On arrival at the plant, we sat down with Peter Afiuny, co-founder and Chief Commercial Officer, who talked us through the company’s sourcing and commercial strategy. He articulated the importance of dysprosium to the collective Western magnet capacity build-up and talked about the company’s proactive efforts to secure alternative sources of supply.
Peter spoke frankly, openly and confidently of the opportunities and challenges ahead. He talked us through capabilities, showed us demagnetization curves and spec sheets, and demonstrated an impressively granular understanding of Noveon’s target markets by form factor, grade, scale and more.
Leadership has been pragmatic and disciplined about market entry. Rather than pursuing the increasingly crowded EV motor space, Noveon is targeting underserved demand pockets – automotive micromotors, industrial robots, datacenter cooling, and defense-related applications – where new entrants are less active.
The strategy is paying off. Since Adamas visited, Noveon has announced major supply deals, including landmark agreements with General Motors and ABB, that validate both technical maturity and commercial traction.
The company also announced a partnership with Lynas Rare Earths, producer of light and heavy rare earth oxides in Malaysia, aimed at locking in ex-China rare earth supplies.
Most recently, the company revealed plans for a second magnet factory in South Korea – proof that its model has potential to scale beyond U.S. borders.

Context matters: Adamas Intelligence forecasts U.S. rare earth magnet demand growing faster than any other region globally over the next decade, driven by electrification, robotics, defense modernization and more.

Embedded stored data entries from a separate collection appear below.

-- ==== Sys2Proof/Machine/Rng.lean ====
section
/-! DEFINITION. Entropy sources and their health tests, the conditioner and its pool, the DRBG instances and the mask
generators. -/

namespace Sys2Proof

/-- The raw bits of a block, a XOR b (R277). -/
def RawBlock.raw (k : RawBlock) : Nat := (k.a ^^^ k.b).toNat

/-- The decimated bits: each the XOR of 4 successive raw bits (R278). -/
def RawBlock.decimated (k : RawBlock) : List Bool :=
  let r := k.raw
  (List.range 1024).map fun j => bit r (4 * j) != (bit r (4 * j + 1) != (bit r (4 * j + 2) != bit r (4 * j + 3)))

/-- Samples of pair `p` in which a equals b (R281). -/
def RawBlock.equal (k : RawBlock) (p : Nat) : Nat :=
  let r := k.raw
  ((List.range 512).filter fun t => !bit r (8 * t + p)).length

namespace Machine

/-! ### Health tests (R281) -/

/-- The limits of R281: edge counts, lock counts, and the two cutoffs. -/
def freqMin : Nat := 150
def freqMax : Nat := 1200
def lockLow : Nat := 166
def lockHigh : Nat := 346
def rctCutoff : Nat := 55
def aptCutoff : Nat := 720

/-- The pair of the first oscillator count outside its limits. -/
def livenessFail (b : RawBlock) : Option Nat :=
  ((List.range b.edges.length).find? fun i => match b.edges[i]? with
    | some n => n < freqMin || freqMax < n
    | none => false).map fun i => i % 16 / 2

/-- The first pair whose count of equal samples lies outside its limits. -/
def lockFail (b : RawBlock) : Option Nat := (List.range 8).find? fun p => b.equal p < lockLow || lockHigh < b.equal p

/-- The longest run of identical bits that ends in a string, and the run at its end, going on from `last` and `run`. -/
def runsOf (last : Bool) (run best : Nat) : List Bool → Bool × Nat × Nat
  | [] => (last, run, best)
  | b :: r => let n := if b = last then run + 1 else 1; runsOf b n (Nat.max best n) r

/-- Occurrences of the first bit of a window. -/
def firstBitCount (bs : List Bool) : Nat :=
  match bs with
  | [] => 0
  | b :: _ => (bs.filter fun c => c = b).length

/-- The test that a block fails, as a cause of RNG_SRC and a pair; the tests are tried in the order of R281. -/
def blockFail (x : Source) (b : RawBlock) : Option (Nat × Option Nat) :=
  match livenessFail b with
  | some p => some (1, some p)
  | none => match lockFail b with
    | some p => some (2, some p)
    | none =>
      if rctCutoff ≤ (runsOf x.lastBit x.runLength 0 b.decimated).2.2 then some (3, none)
      else if aptCutoff ≤ firstBitCount b.decimated then some (4, none)
      else none

def sourceAt (s : State) (i : Nat) : Source := (s.rng.srcs[i]?).getD Source.first
def updSource (i : Nat) (f : Source → Source) (s : State) : State := { s with rng := { s.rng with srcs := updAt s.rng.srcs i f } }

/-- FAILS_1S: failures of a source within the last 1 s (R299). -/
def failsInSecond (s : State) (i : Nat) : Nat :=
  Nat.min 4 (within (sourceAt s i).fails s.now Config.tickPerSecond).length

/-- An instance whose reseed is deferred stops serving while both sources are fatal (R290, R292). -/
def stopDeferred (s : State) : State :=
  if bothFatal s then
    { s with rng := { s.rng with insts := s.rng.insts.map fun d => if d.deferred then { d with serving := false } else d } }
  else s

/-- A failure of source `i` is counted: the fourth within 1 s is fatal, otherwise the source restarts in its next
configuration (R280, R282, R283). -/
def failSource (i cause : Nat) (pair : Option Nat) (s : State) : State :=
  let x := sourceAt s i
  let fails := within (x.fails ++ [s.now]) s.now Config.tickPerSecond
  let p := pair.getD x.pair
  let fatal := 4 ≤ fails.length
  let s := bump (Ctr.rngFailed i) 1 (event 0x0501 1 deviceWide [byte i, byte cause, byte p] s)
  let s := updSource i (fun x =>
    { x with state := if fatal then .fatal else .restarting, config := if fatal then x.config else (x.config + 1) % 4,
             fails := fails, cause := cause, pair := p, runLength := 0 }) s
  if fatal then countEvent 41 (stopDeferred (trouble 8 s)) else s

/-! ### The conditioner and the pool (R286, R287) -/

/-- Bits packed first bit into bit 0 of byte 0. -/
def packBits (bs : List Bool) (bytes : Nat) : Bytes :=
  (List.range bytes).map fun i => byte (sumOf ((List.range 8).map fun j => bnat (bs.getD (8 * i + j) false) * 2 ^ j))

/-- The conditioner: SHA3-256 of the 64 bytes that 512 decimated bits pack into. -/
def condition (bs : List Bool) : Bytes := digestOf 0x0612 (packBits bs 64) 32

/-- The conditioned output of a passing block: 256 bits of each half of its decimated bits. -/
def conditioned (b : RawBlock) : Bytes := condition (b.decimated.take 512) ++ condition (b.decimated.drop 512)

/-- Conditioned bits in the pool, and a request's supply of them: the oldest leave first. -/
def poolBits (s : State) : Nat := 8 * s.rng.pool.length

/-- Conditioned bits enter the pool; those beyond 8,192 are discarded. -/
def fillPool (new : Bytes) (s : State) : State :=
  { s with rng := { s.rng with pool := (s.rng.pool ++ new).take (Config.rngPoolBits / 8) } }

/-- `n` bits leave the pool. -/
def drawPool (n : Nat) (s : State) : State := { s with rng := { s.rng with pool := s.rng.pool.drop (n / 8) } }

/-- RNG_BLOCK (R279, R281, R282, R286, R287): a passing block of a running source is conditioned into the pool. The tests run
during a restart and a start-up too, where a failing block counts as a failure and a passing one gives nothing. -/
def takeBlock (i : Nat) (b : RawBlock) (s : State) : State :=
  let x := sourceAt s i
  if x.state = .off ∨ x.state = .fatal then s
  else match blockFail x b with
    | some (c, p) => failSource i c p s
    | none =>
      if x.state != .running then s
      else
        let r := runsOf x.lastBit x.runLength 0 b.decimated
        let s := updSource i (fun x => { x with lastBit := r.1, runLength := r.2.1 }) s
        bump (Ctr.rngOk i) 1 (fillPool (conditioned b) s)

def execRngBlock (src : Nat) (blk : RawBlock) (s : State) : Host.Outcome State Fault Refusal := run (takeBlock src blk) s

/-- SOURCE_RESTART (R282): the start-up test begins. -/
def execSourceRestart (src : Nat) (s : State) : Host.Outcome State Fault Refusal :=
  run (fun s => if (sourceAt s src).state = .restarting then updSource src (fun x => { x with state := .startUp }) s
    else s) s

/-- START_UP_TEST (R285): its samples are never conditioned; a failure restarts the source again. -/
def startUpEnds (i : Nat) (b : RawBlock) (s : State) : State :=
  let x := sourceAt s i
  if x.state != .startUp then s
  else match blockFail { x with runLength := 0 } b with
    | some (_, p) => failSource i 5 p s
    | none =>
      let r := runsOf x.lastBit 0 0 b.decimated
      updSource i (fun x => { x with state := .running, lastBit := r.1, runLength := r.2.1 }) s

def execStartUpTest (src : Nat) (blk : RawBlock) (s : State) : Host.Outcome State Fault Refusal :=
  run (startUpEnds src blk) s

/-- A fatal source restarts in its next configuration with its failure count at zero (R284). -/
def reviveSource (i : Nat) (s : State) : State :=
  if (sourceAt s i).state = .fatal then
    event 0x0502 0 deviceWide [byte i]
      (updSource i (fun x => { x with state := .restarting, config := (x.config + 1) % 4, fails := [], runLength := 0 }) s)
  else s

/-- RNG_REVIVE.SOURCE takes a value. -/
def writeRevive (v : Nat) (s : State) : State :=
  let s := if bit v 0 then reviveSource 0 s else s
  if bit v 1 then reviveSource 1 s else s

def execRngRevive (value : Nat) (s : State) : Host.Outcome State Fault Refusal :=
  run (pfGuarded 0x280018 (writeRevive value)) s

/-! ### DRBG instances (R288 to R294) -/

def instAt (s : State) (i : Nat) : Drbg := (s.rng.insts[i]?).getD Drbg.first
def updInst (i : Nat) (f : Drbg → Drbg) (s : State) : State := { s with rng := { s.rng with insts := updAt s.rng.insts i f } }

/-- The output of a generate request of `n` bytes to instance `i` (R288). -/
def drawn (s : State) (i n : Nat) : Bytes := (instAt s i).gen.output 0 n

/-- One generate request of `n` bytes (R288); `held` while a seat keeps them (R289). -/
def generate (i n : Nat) (held : Bool) (s : State) : State :=
  bump Ctr.rngBytes n (updInst i (fun d =>
    { d with requests := d.requests + 1, gen := d.gen.after n [], pendingBytes := d.pendingBytes + (if held then n else 0) }) s)

/-- The life-cycle nonce of 32 bytes is drawn from instance `i`, and the challenge awaits its attempt (R469). -/
def drawChallenge (i : Nat) (s : State) : State :=
  generate i 32 false { s with lcs := { s.lcs with nonce := drawn s i 32, challenge := true, newWanted := false } }

/-- The personalisation string of instance `i` (R288). -/
def personalisation (s : State) (i : Nat) : Bytes :=
  leBytes 8 s.otp.serial.toNat ++ leBytes 4 s.evr.cycles ++ [byte i] ++ zeros 3

/-- DRBG_INSTANTIATE (R294): after the known-answer tests, with 512 bits in the pool, 384 of entropy and 128 of nonce (R288). A
challenge that waited for it is drawn (R295, R469). -/
def instantiate (i : Nat) (s : State) : State :=
  if s.rng.katDone && !s.rng.katFail && !(instAt s i).live && 512 ≤ poolBits s then
    let gen := CtrDrbg.instantiate (slice s.rng.pool 0 48) (slice s.rng.pool 48 16) (personalisation s i)
    let s := updInst i (fun _ => { Drbg.first with live := true, serving := true, reseedTick := s.now, gen := gen })
      (drawPool 512 s)
    if s.lcs.newWanted && i < s.rng.insts.length then drawChallenge i s else s
  else s

def execDrbgInstantiate (i : Nat) (s : State) : Host.Outcome State Fault Refusal := run (instantiate i) s

/-- An instance reseeds from the pool and serves (R288, R293). -/
def reseed (i : Nat) (s : State) : State :=
  let entropy := slice s.rng.pool 0 48
  bump Ctr.rngReseeds 1
    (updInst i (fun d => { d with serving := true, requests := 0, reseedTick := s.now, deferred := false,
                                  gen := d.gen.reseed entropy [] }) (drawPool 384 s))

/-- An instance that stopped serving reseeds behind every lower-numbered one that stopped (R293). -/
def reseedTurn (s : State) (i : Nat) : Bool :=
  (instAt s i).serving || !(List.range i).any fun j => (instAt s j).deferred && !(instAt s j).serving

/-- DRBG_RESEED (R288, R290, R292): a due reseed is served from the pool, or deferred. -/
def reseedDue (i : Nat) (s : State) : State :=
  let d := instAt s i
  if d.live && (2 ^ 20 ≤ d.requests || d.reseedTick + Config.tickPerSecond ≤ s.now) then
    if 384 ≤ poolBits s && reseedTurn s i then reseed i s
    else stopDeferred (updInst i (fun d => { d with deferred := true }) s)
  else s

def execDrbgReseed (i : Nat) (s : State) : Host.Outcome State Fault Refusal := run (reseedDue i) s

/-- DEFERRED_RESEED (R290, R293). -/
def deferredReseed (i : Nat) (s : State) : State :=
  if (instAt s i).deferred && 384 ≤ poolBits s && reseedTurn s i then reseed i s else s

def execDeferredReseed (i : Nat) (s : State) : Host.Outcome State Fault Refusal := run (deferredReseed i) s

/-- The serving instance with the fewest bytes pending, the lowest-numbered among equals (R289). -/
def servingInst (s : State) : Option Nat :=
  let c := servingInsts s
  match minOf? (c.map fun i => (instAt s i).pendingBytes) with
  | none => none
  | some m => c.find? fun i => (instAt s i).pendingBytes = m

/-- No randomness will come: both sources are fatal or a start-up test failed (R292, R295). -/
def noMoreEntropy (s : State) : Bool := bothFatal s || s.rng.katFail

/-- A value drawn from a serving instance outside an operation, if one serves: one generate request of its length. -/
def drawBytes (n : Nat) (s : State) : Option (Bytes × State) :=
  match servingInst s with
  | none => none
  | some i => some (drawn s i n, generate i n false s)

/-! ### Mask generators (R291) -/

/-- The generator of a unit: 2t for tile t or its half A, 2t + 1 for half B. -/
def maskGen (s : State) (u : Nat) : MaskGen := s.rng.masks.getD u { seeded := false, expired := false, ops := 0, seed := [] }

/-- A unit's generator may serve an operation without a reseed. -/
def maskOk (s : State) (u : Nat) : Bool := (maskGen s u).seeded && !(maskGen s u).expired && (maskGen s u).ops < 65536

/-- A unit's generator gives no masks: it was never seeded, or it is expired (R291, R292). -/
def maskDry (s : State) (u : Nat) : Bool := !(maskGen s u).seeded || (maskGen s u).expired

/-- Seeds a generator with one generate request of 32 bytes, or expires it. -/
def seedMask (u : Nat) (s : State) : State :=
  match servingInst s with
  | some i =>
    let g : MaskGen := { seeded := true, expired := false, ops := 0, seed := drawn s i 32 }
    let s := bump Ctr.rngMaskReseeds 1 (generate i 32 false s)
    { s with rng := { s.rng with masks := s.rng.masks.put u g } }
  | none =>
    let g := maskGen s u
    { s with rng := { s.rng with masks := s.rng.masks.put u { g with expired := g.seeded } } }

/-- MASK_GENERATOR_RESEED (R291): due when unseeded, expired, or after 2^16 operations. -/
def execMaskGeneratorReseed (tile : Nat) (half : Bool) (s : State) : Host.Outcome State Fault Refusal :=
  run (fun s => let u := 2 * tile + bnat half
    if maskOk s u then s else seedMask u s) s

/-- An operation ran on a unit. -/
def countMaskOp (u : Nat) (s : State) : State :=
  let g := maskGen s u
  { s with rng := { s.rng with masks := s.rng.masks.put u { g with ops := g.ops + 1 } } }

end Machine
end Sys2Proof
end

Emerging domestic producers like Noveon are uniquely positioned to capitalize on this wave. Yet, seasoned industry veterans caution that building and scaling a greenfield magnet facility can be brutal – requiring mastery of powder metallurgy, hydrogen processing and grain boundary engineering, all while navigating IP minefields and capital intensity.
In our view, Noveon’s leadership team and core investors embody the tenacity required: iterative, resilient and unafraid to fail forward.
As we left San Marcos, ending a trip that took us from the Mountain Pass mine to MP Materials’ magnet factory in Fort Worth to Noveon’s in San Marcos, we couldn’t shake the sense that we’re witnessing the birth of national champions in a sector long dominated by China.
Like MP Materials, Noveon isn’t just participating in the magnet reshoring narrative – it’s helping to write it. The GM deal was the headline we anticipated; the South Korean expansion, however, was one we didn’t.
For end-users scrambling to secure an alternative source of magnet supply, Noveon Magnetics deserves a hard look.
This isn’t a startup anymore. It’s a commercial manufacturer scaling at the frontier of a generational supply chain shift.